Stored items
-- ==== Sys2Proof/WellFormed.lean ====
section
/-! DEFINITION. Which instruction terms stand for a request: an integer operand must fit the field of the port
that carries it (R54, R57). Operands held as bit patterns fit by their type. -/

namespace Sys2Proof

/-- `v` is a value of a signed `n`-bit field (R10). -/
def signedFits (n : Nat) (v : Int) : Bool := decide (-(2 : Int) ^ (n - 1) ≤ v ∧ v < (2 : Int) ^ (n - 1))

/-- `v` is a value of an unsigned `n`-bit field (R10). -/
def unsignedFits (n : Nat) (v : Int) : Bool := decide (0 ≤ v ∧ v < (2 : Int) ^ n)

/-- The integer operands of `i` fit their fields: `W` 128 bits, `X` 64 bits, `I` the opcode's width (R54, R56). -/
def Instr.wellFormed (i : Instr) : Bool :=
  match i with
  | .pack c e => signedFits 128 c && signedFits 64 e
  | .raw _ _ => true
  | .coef _ => true
  | .expo _ => true
  | .isnan _ => true
  | .iszero _ => true
  | .eq _ _ => true
  | .cmp _ _ => true
  | .add _ _ => true
  | .sub _ _ => true
  | .neg _ => true
  | .mul _ _ => true
  | .div _ _ => true
  | .sign _ => true
  | .abs _ => true
  | .isint _ => true
  | .floor _ => true
  | .ceil _ => true
  | .round _ t => signedFits 64 t
  | .tof32 _ => true
  | .tof64 _ => true
  | .fromf32 _ => true
  | .fromf64 _ => true
  | .fromi8 v => signedFits 8 v
  | .fromi16 v => signedFits 16 v
  | .fromi32 v => signedFits 32 v
  | .fromi64 v => signedFits 64 v
  | .fromi128 v => signedFits 128 v
  | .fromu8 v => unsignedFits 8 v
  | .fromu16 v => unsignedFits 16 v
  | .fromu32 v => unsignedFits 32 v
  | .fromu64 v => unsignedFits 64 v
  | .fromu128 v => unsignedFits 128 v
  | .toi8 _ => true
  | .toi16 _ => true
  | .toi32 _ => true
  | .toi64 _ => true
  | .toi128 _ => true
  | .tou8 _ => true
  | .tou16 _ => true
  | .tou32 _ => true
  | .tou64 _ => true
  | .tou128 _ => true

end Sys2Proof
end

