theorem test_round_half_away : runWord 0x4500000000000000000000000000000000FFFFFFFFFFFFE7FF =
    some (0xFFFFFFFFFFFFFD00, 0) := by decide +kernel

theorem test_round_to_128_overflows : runWord 0x45000000000000008000000000000000007FFFFFFFFFFFFF7F =
    some (0x80, 3) := by decide +kernel

theorem test_tof32_carries_into_exponent : runWord 0x50000000000000000000000000000000007FFFFFFFFFFFFF00 =
    some (0x5B000000, 0) := by decide +kernel

theorem test_tof64_ties_to_even : runWord 0x51000000000000000000000000000000002000000000000100 =
    some (0x4340000000000000, 0) := by decide +kernel

theorem test_fromf32_least_normal : runWord 0x52000000000000000000000000000000000000000000800000 =
    some (0xB35DC0D3, 0) := by decide +kernel

theorem test_fromf32_ignores_high_bits : runWord 0x5200000000000000000000000000000000DEADBEEF3F800000 =
    some (0x100, 0) := by decide +kernel

theorem test_fromf64_seventeen_digits : runWord 0x5300000000000000000000000000000000437B69B4BA630F35 =
    some (0x2BDC545D6B4B8801, 0) := by decide +kernel

theorem test_fromf64_underflows : runWord 0x5300000000000000000000000000000000259076753B3B7A05 =
    some (0x0, 4) := by decide +kernel

theorem test_fromi8_ignores_high_bits : runWord 0x600000000000000000000000000000000000000000001234FF =
    some (0xFFFFFFFFFFFFFF00, 0) := by decide +kernel

theorem test_fromi8_least : runWord 0x60000000000000000000000000000000000000000000000080 =
    some (0xFFFFFFFFFFFF8000, 0) := by decide +kernel

theorem test_fromi16_least : runWord 0x61000000000000000000000000000000000000000000008000 =
    some (0xFFFFFFFFFF800000, 0) := by decide +kernel

theorem test_fromi16_greatest : runWord 0x61000000000000000000000000000000000000000000007FFF =
    some (0x7FFF00, 0) := by decide +kernel

theorem test_fromi32_least : runWord 0x62000000000000000000000000000000000000000080000000 =
    some (0xFFFFFF8000000000, 0) := by decide +kernel

theorem test_fromi32_minus_one : runWord 0x620000000000000000000000000000000000000000FFFFFFFF =
    some (0xFFFFFFFFFFFFFF00, 0) := by decide +kernel

theorem test_fromi64_rounding_carries : runWord 0x630000000000000000000000000000000004FFFFFFFFFFFFFB =
    some (0xCCCCCCCCCCCCD02, 0) := by decide +kernel

theorem test_fromi64_least : runWord 0x63000000000000000000000000000000008000000000000000 =
    some (0xDF3B645A1CAC0803, 0) := by decide +kernel

theorem test_fromi128_least : runWord 0x64000000000000000080000000000000000000000000000000 =
    some (0xC38DBFDFD1423516, 0) := by decide +kernel
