-- ==== Sys2Proof/Laws/PerInstr.lean ====
section
/-!
SUPPORT. Per-instruction facts about the encoding: the fields of each command's word (R80, R82).
-/

namespace Sys2Proof

theorem opcField_encode (i : Instr) : opcField (encode i) = i.opcode := by
  apply BitVec.eq_of_getLsbD_eq
  intro j hj
  have e : encode i = (0#21 ++ i.ridx ++ i.opcode : BitVec (21 + 3 + 8)) := rfl
  rw [opcField, BitVec.getLsbD_extractLsb', e, BitVec.getLsbD_append]
  simp [hj]

theorem ridxField_encode (i : Instr) : ridxField (encode i) = i.ridx := by
  apply BitVec.eq_of_getLsbD_eq
  intro j hj
  have e : encode i = (0#21 ++ i.ridx ++ i.opcode : BitVec (21 + 3 + 8)) := rfl
  rw [ridxField, BitVec.getLsbD_extractLsb', e, BitVec.getLsbD_append, BitVec.getLsbD_append]
  simp [hj]

theorem rsvField_encode (i : Instr) : rsvField (encode i) = 0 := by
  apply BitVec.eq_of_getLsbD_eq
  intro j hj
  have e : encode i = (0#21 ++ i.ridx ++ i.opcode : BitVec (21 + 3 + 8)) := rfl
  rw [rsvField, BitVec.getLsbD_extractLsb', e, BitVec.getLsbD_append, BitVec.getLsbD_append]
  simp [show ¬ (11 + j < 8) by omega, show ¬ (11 + j - 8 < 3) by omega]
namespace Laws.WordFields

/-- The command's word holds its opcode in bits 7:0 and its round index in bits 10:8, with bits 31:11 zero (R80), and a
command without a round index has 0 there (R82). -/
def Statement (i : Instr) : Prop :=
  (encode i).toNat = i.opcode.toNat + 256 * i.ridx.toNat ∧ rsvField (encode i) = 0

theorem nop : Statement .nop := ⟨by decide, by decide⟩
theorem ksched : Statement .ksched := ⟨by decide, by decide⟩
theorem kclear : Statement .kclear := ⟨by decide, by decide⟩
theorem subst : Statement .subst := ⟨by decide, by decide⟩
theorem roundf (r : BitVec 3) : Statement (.roundf r) := by
  refine ⟨?_, rsvField_encode _⟩
  revert r; decide
theorem rndEnc (r : BitVec 3) : Statement (.rndEnc r) := by
  refine ⟨?_, rsvField_encode _⟩
  revert r; decide
theorem rndDec (r : BitVec 3) : Statement (.rndDec r) := by
  refine ⟨?_, rsvField_encode _⟩
  revert r; decide
theorem blkEnc : Statement .blkEnc := ⟨by decide, by decide⟩
theorem blkDec : Statement .blkDec := ⟨by decide, by decide⟩
theorem ecbEnc : Statement .ecbEnc := ⟨by decide, by decide⟩
theorem ecbDec : Statement .ecbDec := ⟨by decide, by decide⟩
theorem hexEnc : Statement .hexEnc := ⟨by decide, by decide⟩
theorem hexDec : Statement .hexDec := ⟨by decide, by decide⟩

end Laws.WordFields

end Sys2Proof
end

Task description →
Report all lines of the data that include the word "instruction".

Answer →
/-! DEFINITION. Which instruction terms stand for a request: an integer operand must fit the field of the port
SUPPORT. Per-instruction facts about the encoding: the fields of each command's word (R80, R82).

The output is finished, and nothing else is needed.